帯
ちくま学芸文庫さんは、ポケットサイズで本格的学術書が読めるシリーズである。本書『精講 漢文』の帯には「中国の歴史や文化も学べる 伝説の参考書!」とある。本レビューの目的は、力の限りこの「伝説の参考書」を讃め称えることにある。
前野直彬先生は、単なるテストの点取りや大学受験のための参考書ではなくて、「なぜ漢文を学ぶのか」という、根本的日本人精神を参考書という肩書きで具現することに成功した。だがこの本はとてもそんな枠で収まるレベルではない。帯の文句がそれをよく表している。
弱点
この本はまず「漢文入門」から始まる。私のような人間のためにあるような章である(この本を読むと人間という字についての考え方も変わるが)。すなわち高校時代漢文古文大嫌いの大の苦手で、捨てた。以来漢文古文一切無縁。三十年以上のブランクで日本古典と漢文に関心を持ち、如実にその仕組みを知りたく思った。
ラテン語や英語、フランス語は入っていけるのに、その昔菅原道真や夏目漱石が愛した漢文は、なぜいけないのか。そんな謎に一つ一つ答えてくれるのが「序に代えて」だ。この「序に代えて」は読者の食わず嫌いの理由をズバリと突いてくる。

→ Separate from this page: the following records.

-- ==== Sys2Proof/Laws/Exec.lean ====
section
/-! SUPPORT. Every encoded instruction is issued by State.issue with the stream and the legality that Machine/Static.lean
gives its encoding: what stands before an instruction's own effect is proved once, for all of them. -/
namespace Sys2Proof.Machine

/-- The meaning of an encoded instruction is an issue of that instruction, with its own stream and the legality of its
encoding, beside what the wave's state decides of it (17 R383). -/
def FormIssue (i : Instr) (s : State) : Prop :=
  ∃ kmask weight more body,
    exec i s = s.issue i (formOf s.st i).1 kmask weight (opcodeFirst ((formOf s.st i).2 :: more)) body

theorem opcodeFirst_one (e : Option EncFault) : opcodeFirst [e] = e := by
  rcases e with _ | e
  · rfl
  · cases e <;> rfl

/-- The meaning of an encoded instruction is an issue of that instruction. -/
def IsIssue (i : Instr) (s : State) : Prop :=
  ∃ st kmask weight legal body, exec i s = s.issue i st kmask weight legal body

theorem formIssue_of {i : Instr} {s : State} {o : Out} {kmask weight : Nat} {body : State → R State} (h : exec i s = o)
    (h' : o = s.issue i (formOf s.st i).1 kmask weight (formOf s.st i).2 body) : FormIssue i s :=
  ⟨kmask, weight, [], body, by rw [opcodeFirst_one]; exact h.trans h'⟩

theorem formIssue_more {i : Instr} {s : State} {o : Out} {kmask weight : Nat} {more : List (Option EncFault)}
    {body : State → R State} (h : exec i s = o)
    (h' : o = s.issue i (formOf s.st i).1 kmask weight (opcodeFirst ((formOf s.st i).2 :: more)) body) : FormIssue i s :=
  ⟨kmask, weight, more, body, h.trans h'⟩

ここで私が漢文の苦手な理由は全て描き尽くされた。そして本当にこの本を読み終える頃には、少しは私の渇きも癒されているだろうか、と思った。
入門
第1章「漢文入門」で私の多くの疑問は解かれたと言って良い。しかもそれのみならず他のどんな哲学書にも載ってないような、深い言語の謎について考えさせられる。第1章は入門を超えた内容である。かつ非常に丁寧でわかりやすく書かれている。

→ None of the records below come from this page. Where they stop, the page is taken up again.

/-! ## Stores (11 R240, R246) -/

section
variable {i : Instr} {s : State} {words kmask code d : Nat} {lit : Option Dword} {srcs : List Nat} {ea : Wave → Nat → Int}
  {stt : Bool} {push : State → Nat → R (List Nat)} {targets : List Nat}
  (hready : s.laneReady (srcs ++ wideSrc d (sizeRegs code)) [] = .ok ()) (hroom : s.w.counter .laneSt < 63)
  (hreg : s.regCheck (s.w.voters (s.w.active kmask)) (vRegs (srcs ++ wideSrc d (sizeRegs code))) = .ok ())
  (hpush : push s (s.w.voters (s.w.active kmask)) = .ok targets)
include hready hroom hreg hpush

/-- The body of a store whose operands can be used: its addresses are checked, and it is posted. -/
theorem laneStore_eq : s.laneStore i words kmask code d lit srcs ea stt (push s) =
    (s.checkAccess true 1 code (sizeBytes code) (lanesEa s.w (s.w.voters (s.w.active kmask)) ea)).bind (fun l =>
      (s.plainCheck true (sizeBytes code) l).bind (fun _ =>
        .ok (laneMemAfter (s.postStore .laneSt (tinfoOf i) l (dataBytes s.w lit d code) stt targets) words
          (srcs ++ wideSrc d (sizeRegs code))))) := by
  simp only [State.laneStore, hready, hreg, hpush, State.counterRoom_of_lt (c := .laneSt) hroom, bind, Except.bind]
  rfl

/-- A lane store at its checked addresses completes. -/
theorem laneStore_next {l : List Acc} {legal : Option EncFault} (h : Issues s .lane 16)
    (hexec : exec i s = s.issue i (some .lane) kmask 16 legal (fun s => s.laneStore i words kmask code d lit srcs ea stt (push s)))
    (hl : legal = none)
    (hacc : s.checkAccess true 1 code (sizeBytes code) (lanesEa s.w (s.w.voters (s.w.active kmask)) ea) = .ok l)
    (hplain : s.plainCheck true (sizeBytes code) l = .ok ()) :
    ∃ t, exec i s = .next t ∧ Posted s t ∧ Charged s t 16 ∧ LaneMemFrame s t words (srcs ++ wideSrc d (sizeRegs code))
      ∧ LaneStoreEffect s t l (dataBytes s.w lit d code) targets := by
  have hkept := booked_postStore s .laneSt (tinfoOf i) l (dataBytes s.w lit d code) stt targets
  obtain ⟨t, ht, hend⟩ := laneMem_next hkept.opPosted (by rw [hkept.2]) _ h hexec hl
    ((laneStore_eq hready hroom hreg hpush).trans (by rw [hacc, Except.bind, hplain]; rfl))
  refine ⟨t, ht, hend.posted, hend.charged, hend.frame, hend.v.trans hkept.v, hend.sect.trans hkept.sect, ?_⟩
  exact fun va line parts hline => (carries_postStore s _ _ _ _ stt targets hline).congr hend.net

/-- A lane store traps at its addresses. -/
theorem laneStore_traps {legal : Option EncFault} (h : Issues s .lane 16)
    (hexec : exec i s = s.issue i (some .lane) kmask 16 legal (fun s => s.laneStore i words kmask code d lit srcs ea stt (push s)))
    (hl : legal = none) : AddressTraps i s code 1 (lanesEa s.w (s.w.voters (s.w.active kmask)) ea) :=
  addressTraps_of _ h hexec hl rfl fun x hx => (laneStore_eq hready hroom hreg hpush).trans (by rw [hx]; rfl)

end

/-- LD and ST complete, in both encodings. -/
theorem laneLoadsAndStores : LaneLoadsAndStores := by
  refine ⟨fun m f s l h hl hok => ?_, fun m f s l h hl hok => ?_, fun m f s l h hl hok => ?_,
    fun m f s l h hl hok => ?_⟩
  · obtain ⟨hready, hroom, hreg, hacc⟩ := hok
    exact laneLoad_next hready hroom hreg h rfl hl hacc
  · obtain ⟨hready, hroom, hreg, hacc⟩ := hok
    exact laneLoad_next hready hroom hreg h rfl hl hacc
  · obtain ⟨hready, hroom, hreg, hacc, hplain⟩ := hok
    exact laneStore_next (push := fun _ => noPush) hready hroom hreg rfl h rfl hl hacc hplain
  · obtain ⟨hready, hroom, hreg, hacc, hplain⟩ := hok
    exact laneStore_next (push := fun _ => noPush) hready hroom hreg rfl h rfl hl hacc hplain

/-- LD and ST trap at the address, in both encodings. -/
theorem laneAddressTraps : LaneAddressTraps := by
  refine ⟨fun m f s h hl hok => ?_, fun m f s h hl hok => ?_, fun m f s h hl hok => ?_, fun m f s h hl hok => ?_⟩
  · obtain ⟨hready, hroom, hreg⟩ := hok
    exact laneLoad_traps hready hroom hreg h rfl hl
  · obtain ⟨hready, hroom, hreg⟩ := hok
    exact laneLoad_traps hready hroom hreg h rfl hl
  · obtain ⟨hready, hroom, hreg⟩ := hok
    exact laneStore_traps (push := fun _ => noPush) hready hroom hreg rfl h rfl hl
  · obtain ⟨hready, hroom, hreg⟩ := hok
    exact laneStore_traps (push := fun _ => noPush) hready hroom hreg rfl h rfl hl

/-- Settles O15: loads by `laneLoad_next`, stores by `laneStore_next`, and the traps by `addressTraps_of`, where
the check of the addresses stops the body. -/
theorem laneAddressedAccess : Obligations.LaneAddressedAccess := ⟨laneLoadsAndStores, laneAddressTraps⟩

end Sys2Proof.Machine
end

section
/-! STT, PREF and ATOM complete (11 R243 to R248). -/
namespace Sys2Proof.Machine
open Sys2Proof.Claims

/-! ## PREF (11 R248) -/

theorem l1Only_sendPrefs (s : State) (l : List (Nat × Nat)) : L1Only s (s.sendPrefs l) := by
  induction l generalizing s with
  | nil => rfl
  | cons p rest ih => exact (l1Only_sendAfter s _ _ _ _ _).trans (ih _)

theorem net_subset_sendPrefs (s : State) (l : List (Nat × Nat)) : s.net ⊆ (s.sendPrefs l).net := by
  induction l generalizing s with
  | nil => exact List.Subset.refl _
  | cons p rest ih => exact List.Subset.trans (net_subset_sendAfter s _ _ _ _ _) (ih _)

theorem carries_sendPrefs (s : State) {l : List (Nat × Nat)} {p : Nat × Nat} (h : p ∈ l) :
    (s.sendPrefs l).Carries (.load (s.w.req 0 p.1 p.2) [] true true) := by
  induction l generalizing s with
  | nil => cases h
  | cons q rest ih =>
    rcases List.mem_cons.mp h with rfl | h
    · exact (carries_sendAfter s _ _ _ _ _).mono (net_subset_sendPrefs _ rest)
    · exact ih _ h

/-- The fills that a PREF asks for: none where it goes to the home slice. -/
def prefSent (f : XmF) (s : State) : State :=
  if f.imm8.getLsbD 6 then s else s.sendPrefs (s.prefLines (lanesEa s.w (s.w.active f.kmask.toNat) (eaXm f)))

theorem l1Only_prefSent (f : XmF) (s : State) : L1Only s (prefSent f s) := by
  unfold prefSent
  split
  · rfl
  · exact l1Only_sendPrefs s _

theorem prefBody_ok {f : XmF} {s : State} (hready : s.laneReady (xmAddrSrcs f) [] = .ok ())
    (hreg : s.regCheck (s.w.active f.kmask.toNat) (vRegs (xmAddrSrcs f)) = .ok ()) :
    prefBody f s = .ok (laneMemAfter (prefSent f s) (xmWords f) (xmAddrSrcs f)) := by
  simp only [prefBody, hready, hreg, bind, Except.bind]
  rfl

/-! ## ATOM (11 R243, R244) -/

section
variable (s : State) (id : Nat) (after : List Nat) (scope : Nat) (mk : Nat → AtomOp) (l : List Acc)

theorem booked_sendAtoms : Booked s (s.sendAtoms id after scope mk l) := by
  induction l generalizing s with
  | nil => exact ⟨rfl, rfl⟩
  | cons a rest ih => exact ((booked_addDirty s _).trans (l1Only_sendAfter _ _ _ _ _ _).booked).trans (ih _)

theorem net_subset_sendAtoms : s.net ⊆ (s.sendAtoms id after scope mk l).net := by
  induction l generalizing s with
  | nil => exact List.Subset.refl _
  | cons a rest ih =>
    exact List.Subset.trans (net_subset_sendAfter (s.modW (fun w => w.addDirty (lineOf a.pa))) _ _ _ _ _) (ih _)

variable {l} {a : Acc} (h : a ∈ l)
include h

/-- Each lane's request is on its way, behind what a release covers. -/
theorem sent_sendAtoms : ∃ n ∈ (s.sendAtoms id after scope mk l).net, n.after = after
    ∧ n.msg = .atom (s.w.req id a.va a.pa) (mk a.lane) := by
  induction l generalizing s with
  | nil => cases h
  | cons b rest ih =>
    rw [State.sendAtoms]
    rcases List.mem_cons.mp h with rfl | h
    · exact ⟨_, net_subset_sendAtoms _ id after scope mk rest (List.mem_append_right _ (List.mem_singleton_self _)), rfl, rfl⟩
    · rw [← (booked_addDirty s (lineOf b.pa)).req]
      exact ih _ h

end

/-- The request of a lane of an ATOM (11 R243). -/
def atomOpOf (f : XmF) (s : State) (lane : Nat) : AtomOp :=
  { op := f.xop.toNat, n := sizeBytes (xmSize f), lane := lane
    v := s.w.dataVal f.lit f.xop.toNat f.b9.toNat (xmSize f) lane
    c := if f.xop.toNat = 9 then s.w.dataVal f.lit f.xop.toNat f.c9.toNat (xmSize f) lane else 0
    returns := decide (f.d9.toNat ≠ 323), pc := s.w.lanePc }

/-- The operations that a release of an ATOM covers (11 R244). -/
def atomAfter (f : XmF) (s : State) : List Nat := if orderOf f.order.toNat = 2 then s.memOps else []

/-- An ATOM's operation posted, with its requests; an acquire of no lane is applied at once. -/
def atomPosted (o : Op) (f : XmF) (s : State) (l : List Acc) : State :=
  let u := (((s.addOp o).tlbFills l).sendAtoms s.nextId (atomAfter f s) (scopeOf f.order.toNat) (atomOpOf f s) l).modW Wave.prune
  if l = [] ∧ orderOf f.order.toNat = 1 then u.acquire u.w.core else u

section
variable (o : Op) (f : XmF) (s : State) (l : List Acc)

theorem booked_atomPosted : Booked s (atomPosted o f s l) := by
  have hsent := (((booked_addOp s o).trans (l1Only_tlbFills _ l).booked).trans (booked_sendAtoms _ s.nextId
    (atomAfter f s) (scopeOf f.order.toNat) (atomOpOf f s) l)).trans (booked_prune _)
  unfold atomPosted
  dsimp only
  split
  · exact hsent.trans (l1Only_acquire _ _).booked
  · exact hsent

theorem sent_atomPosted {a : Acc} (h : a ∈ l) : ∃ n ∈ (atomPosted o f s l).net, n.after = atomAfter f s
    ∧ n.msg = .atom (s.w.req s.nextId a.va a.pa) (atomOpOf f s a.lane) := by
  have hlanes : ¬(l = [] ∧ orderOf f.order.toNat = 1) := fun hnil => List.ne_nil_of_mem h hnil.1
  rw [atomPosted, if_neg hlanes, ← ((booked_addOp s o).trans (l1Only_tlbFills _ l).booked).req]
  exact sent_sendAtoms _ _ _ _ _ h

end

section
variable {f : XmF} {s : State} {l : List Acc}

/-- The operands that an ATOM reads. -/
def atomSrcs (f : XmF) : List Nat := wideSrc f.a9.toNat 2 ++ wideSrc f.b9.toNat (sizeRegs (xmSize f))
  ++ (if f.xop.toNat = 9 then wideSrc f.c9.toNat (sizeRegs (xmSize f)) else [])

さて以降入門は終わり、実践編かと思うだろう。果たして最後まで読めるだろうか。いかんせん、この本は最後まで興味を尽きさせない。試験勉強をやっている感じは全然ない。ただ漢文とは何か、という疑問に淡々と答えつつ、親切丁寧にかつ興味深く教えていく。この感じはかつて澁澤龍彦のシリーズで西洋の文芸の紹介を読んだのを思わせた。
漢文
歴史、詩文、小説、思想そして日本の漢文学と本は進行していく。参考書っぽいと感じるのは各章に練習問題は一応付いていて、例文とその解説もあるからだ。でも全然試験勉強ぽくなく、学びながら帯の通り歴史や面白い文学の何たるかを知ることができて非常に有難いと感じる。要するにこの本は日本人なら必携の書であると私は言いたい。

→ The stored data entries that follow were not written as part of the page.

-- ==== Sys2Proof/Machine/Rs1024.lean ====
section
/-!
DEFINITION. The RS1024 checksum, commands `RSCREATE` and `RSVERIFY` (spec 44_rs1024.md).
-/
namespace Sys2Proof.Machine

/-- The ten generator constants `GEN[0..9]`, 30 bits each (44_rs1024.md R140). -/
def rsGenerator : List (BitVec 30) :=
  [0x00E0E040, 0x01C1C080, 0x03838100, 0x07070200, 0x0E0E0009,
   0x1C0C2412, 0x38086C24, 0x3090FC48, 0x21B1F890, 0x03F3F120]

/-- The generator constants selected by the bits of `b`, combined by exclusive or (44_rs1024.md R141). -/
def rsFeedback (b : MnWord) : BitVec 30 :=
  (List.range 10).foldl (fun acc i => if b.getLsbD i then acc ^^^ rsGenerator.getD i 0 else acc) 0

/-- One value of `Polymod` (44_rs1024.md R141): drop the top 10 bits, shift the value in at the bottom, combine with the
constants the dropped bits select. The left shift of a 30-bit value is the shift of `chk and 0xFFFFF`. -/
def polymodStep (chk : BitVec 30) (v : MnWord) : BitVec 30 :=
  ((chk <<< 10) ^^^ v.setWidth 30) ^^^ rsFeedback (chk.extractLsb' 20 10)

/-- `Polymod(values)` (44_rs1024.md R141). -/
def polymod (values : List MnWord) : BitVec 30 := values.foldl polymodStep 1

/-- `Cust(0)`, `"shamir"` (44_rs1024.md R142). -/
def custShamir : List MnWord := [115, 104, 97, 109, 105, 114]

/-- `Cust(ext)` (44_rs1024.md R142): `"shamir"`, or `"shamir_extendable"`. -/
def customization (ext : BitVec 1) : List MnWord :=
  if ext = 1 then custShamir ++ [95, 101, 120, 116, 101, 110, 100, 97, 98, 108, 101] else custShamir

/-- `RsCreate(data, ext)` (44_rs1024.md R143): three words, most significant first. -/
def rsCreate (data : List MnWord) (ext : BitVec 1) : List MnWord :=
  let p := polymod (customization ext ++ data ++ [0, 0, 0]) ^^^ 1
  [p.extractLsb' 20 10, p.extractLsb' 10 10, p.extractLsb' 0 10]

/-- `RsVerify(data, ext)` (44_rs1024.md R143). -/
def rsVerify (data : List MnWord) (ext : BitVec 1) : Bool :=
  polymod (customization ext ++ data) == 1

/-- The pseudocode of `RSCREATE` (44_rs1024.md R144). -/
def rscreateBody (s : State) : Except Raise State :=
  if s.params.maxWords < s.wlen.toNat + 3 then .error ⟨.badLength, infoOf s.wlen.toNat⟩
  else .ok (writeWords s.wlen.toNat (rsCreate (mnemonicWords s) s.extFlag) (clearResults s))

/-- `RSCREATE` (44_rs1024.md R144). -/
def execRscreate (s : State) : Host.Outcome State Fault Refusal :=
  completeCommand s (rscreateBody s)

/-- The pseudocode of `RSVERIFY` (44_rs1024.md R145): a mismatch is a result, not an error. -/
def rsverifyBody (s : State) : Except Raise State :=
  if s.params.maxWords < s.wlen.toNat then .error ⟨.badLength, infoOf s.wlen.toNat⟩
  else .ok (writeR0 (if rsVerify (mnemonicWords s) s.extFlag then 1 else 0) (clearResults s))

/-- `RSVERIFY` (44_rs1024.md R145). -/
def execRsverify (s : State) : Host.Outcome State Fault Refusal :=
  completeCommand s (rsverifyBody s)

end Sys2Proof.Machine
end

先生のおかげで私は疑問を解消でき、別に受験するわけでもない、ただ日本古典や禅僧の本を解読したいだけの私に、難解な漢文の世界に立ち入っていく鍵と足掛かりをくれた。本当に感謝したい。のみならず万葉集を原点とする日本人の心を、日本の学問の歴史を知る上でこの上ない助けとなってくれた。このような「伝説の参考書」を出してくださったことに、今ここで感謝したい。